# No Brood, but hive full of bees ????



## yjk (Jun 13, 2009)

I have a hive that is full of bees, putting stores of honey and pollen, but no brood. Did my hive swarm and leave most of the bees behind? 

If this is the case can I just get a new queen and add her to this hive. 

Any recommendations on get a new queen?

I have two other hives that seem to be fine. They have brood but not a whole lot. they seem to be off to a slow start this year.


----------



## KQ6AR (May 13, 2008)

You need to know you're time frame. Are there capped drone cells?, capped worker cells?
Did you see torn down queen cells. 

If in doubt add a frame with eggs from one of you're other hives. If they build a queen cell on that frame you're right, & they needed a queen. From there you can order one, or let them raise the one they are trying to raise.


----------



## yjk (Jun 13, 2009)

I found no cells that looked like they are capped.
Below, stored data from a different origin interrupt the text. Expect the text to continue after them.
-- ==== Sys2Proof/Laws/State.lean ====
section
/-! SUPPORT. What each update of the state leaves in each field: one lemma per field per update, true by definition. -/

namespace Sys2Proof.Machine

variable (s : State)

/-! `State.respond` -/

@[simp] theorem State.respond_platform (w : Quad) : (s.respond w).platform = s.platform := rfl
@[simp] theorem State.respond_prog (w : Quad) : (s.respond w).prog = s.prog := rfl
@[simp] theorem State.respond_cp (w : Quad) : (s.respond w).cp = s.cp := rfl
@[simp] theorem State.respond_agenda (w : Quad) : (s.respond w).agenda = s.agenda := rfl
@[simp] theorem State.respond_hostLog (w : Quad) : (s.respond w).hostLog = s.hostLog := rfl
@[simp] theorem State.respond_rspSeen (w : Quad) : (s.respond w).rspSeen = s.rspSeen := rfl
@[simp] theorem State.respond_evtSeen (w : Quad) : (s.respond w).evtSeen = s.evtSeen := rfl
@[simp] theorem State.respond_txbuf (w : Quad) : (s.respond w).txbuf = s.txbuf := rfl
@[simp] theorem State.respond_rxbuf (w : Quad) : (s.respond w).rxbuf = s.rxbuf := rfl
@[simp] theorem State.respond_rxlen (w : Quad) : (s.respond w).rxlen = s.rxlen := rfl
@[simp] theorem State.respond_pins (w : Quad) : (s.respond w).pins = s.pins := rfl
@[simp] theorem State.respond_level (w : Quad) : (s.respond w).level = s.level := rfl
@[simp] theorem State.respond_cbq (w : Quad) : (s.respond w).cbq = s.cbq := rfl
@[simp] theorem State.respond_evq (w : Quad) : (s.respond w).evq = s.evq := rfl
@[simp] theorem State.respond_trace (w : Quad) : (s.respond w).trace = s.trace := rfl
@[simp] theorem State.respond_rspq (w : Quad) : (s.respond w).rspq = s.rspq ++ [w] := rfl
@[simp] theorem State.respond_bus (w : Quad) : (s.respond w).bus = s.bus := rfl
@[simp] theorem State.respond_requests (w : Quad) : (s.respond w).requests = s.requests := rfl
@[simp] theorem State.respond_draws (w : Quad) : (s.respond w).draws = s.draws := rfl
@[simp] theorem State.respond_pin (w : Quad) (q : Byte) : (s.respond w).pin q = s.pin q := rfl
@[simp] theorem State.respond_levelOf (w : Quad) (q : Byte) : (s.respond w).levelOf q = s.levelOf q := rfl
@[simp] theorem State.respond_pinValid (w : Quad) (q : Byte) : (s.respond w).pinValid q = s.pinValid q := rfl
@[simp] theorem State.respond_txByte (w : Quad) (j : Nat) : (s.respond w).txByte j = s.txByte j := rfl
@[simp] theorem State.respond_rxByte (w : Quad) (j : Nat) : (s.respond w).rxByte j = s.rxByte j := rfl

/-! `State.raise` -/

@[simp] theorem State.raise_platform (e : Status) : (s.raise e).platform = s.platform := rfl
@[simp] theorem State.raise_prog (e : Status) : (s.raise e).prog = s.prog := rfl
@[simp] theorem State.raise_cp (e : Status) : (s.raise e).cp = s.cp := rfl
@[simp] theorem State.raise_agenda (e : Status) : (s.raise e).agenda = s.agenda := rfl
@[simp] theorem State.raise_hostLog (e : Status) : (s.raise e).hostLog = s.hostLog := rfl
@[simp] theorem State.raise_rspSeen (e : Status) : (s.raise e).rspSeen = s.rspSeen := rfl
@[simp] theorem State.raise_evtSeen (e : Status) : (s.raise e).evtSeen = s.evtSeen := rfl
@[simp] theorem State.raise_txbuf (e : Status) : (s.raise e).txbuf = s.txbuf := rfl
@[simp] theorem State.raise_rxbuf (e : Status) : (s.raise e).rxbuf = s.rxbuf := rfl
@[simp] theorem State.raise_rxlen (e : Status) : (s.raise e).rxlen = s.rxlen := rfl
@[simp] theorem State.raise_pins (e : Status) : (s.raise e).pins = s.pins := rfl
@[simp] theorem State.raise_level (e : Status) : (s.raise e).level = s.level := rfl
@[simp] theorem State.raise_cbq (e : Status) : (s.raise e).cbq = s.cbq := rfl
@[simp] theorem State.raise_evq (e : Status) : (s.raise e).evq = s.evq := rfl
@[simp] theorem State.raise_trace (e : Status) : (s.raise e).trace = s.trace := rfl
@[simp] theorem State.raise_rspq (e : Status) : (s.raise e).rspq = s.rspq ++ [errorResponse e] := rfl
@[simp] theorem State.raise_bus (e : Status) : (s.raise e).bus = s.bus := rfl
@[simp] theorem State.raise_requests (e : Status) : (s.raise e).requests = s.requests := rfl
@[simp] theorem State.raise_draws (e : Status) : (s.raise e).draws = s.draws := rfl
@[simp] theorem State.raise_pin (e : Status) (q : Byte) : (s.raise e).pin q = s.pin q := rfl
@[simp] theorem State.raise_levelOf (e : Status) (q : Byte) : (s.raise e).levelOf q = s.levelOf q := rfl
@[simp] theorem State.raise_pinValid (e : Status) (q : Byte) : (s.raise e).pinValid q = s.pinValid q := rfl
@[simp] theorem State.raise_txByte (e : Status) (j : Nat) : (s.raise e).txByte j = s.txByte j := rfl
@[simp] theorem State.raise_rxByte (e : Status) (j : Nat) : (s.raise e).rxByte j = s.rxByte j := rfl

/-! `State.traced` -/

@[simp] theorem State.traced_platform (r : TraceRec) : (s.traced r).platform = s.platform := rfl
@[simp] theorem State.traced_prog (r : TraceRec) : (s.traced r).prog = s.prog := rfl
@[simp] theorem State.traced_cp (r : TraceRec) : (s.traced r).cp = s.cp := rfl
@[simp] theorem State.traced_agenda (r : TraceRec) : (s.traced r).agenda = s.agenda := rfl
@[simp] theorem State.traced_hostLog (r : TraceRec) : (s.traced r).hostLog = s.hostLog := rfl
@[simp] theorem State.traced_rspSeen (r : TraceRec) : (s.traced r).rspSeen = s.rspSeen := rfl
@[simp] theorem State.traced_evtSeen (r : TraceRec) : (s.traced r).evtSeen = s.evtSeen := rfl
@[simp] theorem State.traced_txbuf (r : TraceRec) : (s.traced r).txbuf = s.txbuf := rfl
@[simp] theorem State.traced_rxbuf (r : TraceRec) : (s.traced r).rxbuf = s.rxbuf := rfl
@[simp] theorem State.traced_rxlen (r : TraceRec) : (s.traced r).rxlen = s.rxlen := rfl
@[simp] theorem State.traced_pins (r : TraceRec) : (s.traced r).pins = s.pins := rfl
@[simp] theorem State.traced_level (r : TraceRec) : (s.traced r).level = s.level := rfl
@[simp] theorem State.traced_cbq (r : TraceRec) : (s.traced r).cbq = s.cbq := rfl
@[simp] theorem State.traced_evq (r : TraceRec) : (s.traced r).evq = s.evq := rfl
@[simp] theorem State.traced_trace (r : TraceRec) : (s.traced r).trace = s.trace ++ [r] := rfl
@[simp] theorem State.traced_rspq (r : TraceRec) : (s.traced r).rspq = s.rspq := rfl
@[simp] theorem State.traced_bus (r : TraceRec) : (s.traced r).bus = s.bus := rfl
@[simp] theorem State.traced_requests (r : TraceRec) : (s.traced r).requests = s.requests := rfl
@[simp] theorem State.traced_draws (r : TraceRec) : (s.traced r).draws = s.draws := rfl
@[simp] theorem State.traced_pin (r : TraceRec) (q : Byte) : (s.traced r).pin q = s.pin q := rfl
@[simp] theorem State.traced_levelOf (r : TraceRec) (q : Byte) : (s.traced r).levelOf q = s.levelOf q := rfl
@[simp] theorem State.traced_pinValid (r : TraceRec) (q : Byte) : (s.traced r).pinValid q = s.pinValid q := rfl
@[simp] theorem State.traced_txByte (r : TraceRec) (j : Nat) : (s.traced r).txByte j = s.txByte j := rfl
@[simp] theorem State.traced_rxByte (r : TraceRec) (j : Nat) : (s.traced r).rxByte j = s.rxByte j := rfl

/-! `State.sent` -/

@[simp] theorem State.sent_platform (r : Request) : (s.sent r).platform = s.platform := rfl
@[simp] theorem State.sent_prog (r : Request) : (s.sent r).prog = s.prog := rfl
@[simp] theorem State.sent_cp (r : Request) : (s.sent r).cp = s.cp := rfl
@[simp] theorem State.sent_agenda (r : Request) : (s.sent r).agenda = s.agenda := rfl
@[simp] theorem State.sent_hostLog (r : Request) : (s.sent r).hostLog = s.hostLog := rfl
@[simp] theorem State.sent_rspSeen (r : Request) : (s.sent r).rspSeen = s.rspSeen := rfl
@[simp] theorem State.sent_evtSeen (r : Request) : (s.sent r).evtSeen = s.evtSeen := rfl
@[simp] theorem State.sent_txbuf (r : Request) : (s.sent r).txbuf = s.txbuf := rfl
@[simp] theorem State.sent_rxbuf (r : Request) : (s.sent r).rxbuf = s.rxbuf := rfl
@[simp] theorem State.sent_rxlen (r : Request) : (s.sent r).rxlen = s.rxlen := rfl
@[simp] theorem State.sent_pins (r : Request) : (s.sent r).pins = s.pins := rfl
@[simp] theorem State.sent_level (r : Request) : (s.sent r).level = s.level := rfl
@[simp] theorem State.sent_cbq (r : Request) : (s.sent r).cbq = s.cbq := rfl
@[simp] theorem State.sent_evq (r : Request) : (s.sent r).evq = s.evq := rfl
@[simp] theorem State.sent_trace (r : Request) : (s.sent r).trace = s.trace := rfl
@[simp] theorem State.sent_rspq (r : Request) : (s.sent r).rspq = s.rspq := rfl
@[simp] theorem State.sent_bus (r : Request) : (s.sent r).bus = s.bus.after s.platform.nativeLE r := rfl
@[simp] theorem State.sent_requests (r : Request) : (s.sent r).requests = s.requests ++ [r] := rfl
@[simp] theorem State.sent_draws (r : Request) : (s.sent r).draws = s.draws + 1 := rfl
@[simp] theorem State.sent_pin (r : Request) (q : Byte) : (s.sent r).pin q = s.pin q := rfl
@[simp] theorem State.sent_levelOf (r : Request) (q : Byte) : (s.sent r).levelOf q = s.levelOf q := rfl
@[simp] theorem State.sent_pinValid (r : Request) (q : Byte) : (s.sent r).pinValid q = s.pinValid q := rfl
@[simp] theorem State.sent_txByte (r : Request) (j : Nat) : (s.sent r).txByte j = s.txByte j := rfl
@[simp] theorem State.sent_rxByte (r : Request) (j : Nat) : (s.sent r).rxByte j = s.rxByte j := rfl

/-! `State.setPin` -/

@[simp] theorem State.setPin_platform (p : Byte) (r : Pin) : (s.setPin p r).platform = s.platform := rfl
@[simp] theorem State.setPin_prog (p : Byte) (r : Pin) : (s.setPin p r).prog = s.prog := rfl
@[simp] theorem State.setPin_cp (p : Byte) (r : Pin) : (s.setPin p r).cp = s.cp := rfl
@[simp] theorem State.setPin_agenda (p : Byte) (r : Pin) : (s.setPin p r).agenda = s.agenda := rfl
@[simp] theorem State.setPin_hostLog (p : Byte) (r : Pin) : (s.setPin p r).hostLog = s.hostLog := rfl
@[simp] theorem State.setPin_rspSeen (p : Byte) (r : Pin) : (s.setPin p r).rspSeen = s.rspSeen := rfl
@[simp] theorem State.setPin_evtSeen (p : Byte) (r : Pin) : (s.setPin p r).evtSeen = s.evtSeen := rfl
@[simp] theorem State.setPin_txbuf (p : Byte) (r : Pin) : (s.setPin p r).txbuf = s.txbuf := rfl
@[simp] theorem State.setPin_rxbuf (p : Byte) (r : Pin) : (s.setPin p r).rxbuf = s.rxbuf := rfl
@[simp] theorem State.setPin_rxlen (p : Byte) (r : Pin) : (s.setPin p r).rxlen = s.rxlen := rfl
@[simp] theorem State.setPin_pins (p : Byte) (r : Pin) : (s.setPin p r).pins = sparseSet Pin.atReset s.pins p.toNat r := rfl
@[simp] theorem State.setPin_level (p : Byte) (r : Pin) : (s.setPin p r).level = s.level := rfl
@[simp] theorem State.setPin_cbq (p : Byte) (r : Pin) : (s.setPin p r).cbq = s.cbq := rfl
@[simp] theorem State.setPin_evq (p : Byte) (r : Pin) : (s.setPin p r).evq = s.evq := rfl
@[simp] theorem State.setPin_trace (p : Byte) (r : Pin) : (s.setPin p r).trace = s.trace := rfl
@[simp] theorem State.setPin_rspq (p : Byte) (r : Pin) : (s.setPin p r).rspq = s.rspq := rfl
@[simp] theorem State.setPin_bus (p : Byte) (r : Pin) : (s.setPin p r).bus = s.bus := rfl
@[simp] theorem State.setPin_requests (p : Byte) (r : Pin) : (s.setPin p r).requests = s.requests := rfl
@[simp] theorem State.setPin_draws (p : Byte) (r : Pin) : (s.setPin p r).draws = s.draws := rfl
@[simp] theorem State.setPin_levelOf (p : Byte) (r : Pin) (q : Byte) : (s.setPin p r).levelOf q = s.levelOf q := rfl
@[simp] theorem State.setPin_pinValid (p : Byte) (r : Pin) (q : Byte) : (s.setPin p r).pinValid q = s.pinValid q := rfl
@[simp] theorem State.setPin_txByte (p : Byte) (r : Pin) (j : Nat) : (s.setPin p r).txByte j = s.txByte j := rfl
@[simp] theorem State.setPin_rxByte (p : Byte) (r : Pin) (j : Nat) : (s.setPin p r).rxByte j = s.rxByte j := rfl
There where several queen cells, but they all looked empty. Is it ok to take a frame from another hive and add it to the hive with no brood. Will the workers make a queen from one of these. Or is it better to oredr a new queen.

let me know.


----------



## Scottyd (Apr 17, 2011)

That is what KQ6AR suggested! You can add a frame of brood from another hive if they are queenless they will raise one. If you choose this route be sure to chose a frame from your best hive. Good luck


----------



## Oberlinmom (Mar 11, 2009)

Is there room for brood in your hives? Last year I had the same situation and it wasn't until some one asked if there was space did I discover the term honey bound. My hive was bringing in so much nectar and pollen they had filled all the space. The queen had no place to lay. By the time I found out what was going on they swarmed. There was no brood or eggs but lots of bees.


----------



## honeybeekeeper (Mar 3, 2010)

If you feel that your hive is queenless and you do add a frame from a strong hive, make sure the eggs are 1 to 4 day old. If not you will be adding another frame later on! Good Luck!!


----------



## yjk (Jun 13, 2009)

I don't think the hive is honey bound. There is a super that is almost empty. I have 2 hive bodys and 2 supers on top. the top super is mostly empty. second down is half full of honey and pollen. The hive bodys are about the same. Both are half with honey and pollen and half just empty cells.

How do you tell if a foundation has 1 to 4 day old brood in it. 

let me know.


----------



## John V (Jun 7, 2010)

Are you sure the cells are empty? Eggs can be quite deceptive in new white wax cells. Even fresh larvae in new wax can cause you to look again. Did you see the queen? Were the bees upset to see you or were they as passive as usual?

Later, John


----------



## tct1w (Jun 6, 2008)

Time will tell. With the queen cells they could have superseded the girl she isnt laying yet. Is this a new hive? Did the queen lay well before this? Its a tough question to answer. Peace Dave


----------



## yjk (Jun 13, 2009)

This hive is 3 years old. All of my foundations are real dark in color. I got the hive used and am using the same foundations for the last 3 years. I have never been able to find a queen in any of my hives. Have tried several times. I just look for the larva in the cells. I smoked the bees when I took the hive apart and they didn't seem to be agressive at all. But they don't when I smoke them. I forgot to smoke them once and that was a miskake I have not made again. I got stung 3 times through my suit and had dozens of stingers on my suit. I just won't open them up any more without smoke.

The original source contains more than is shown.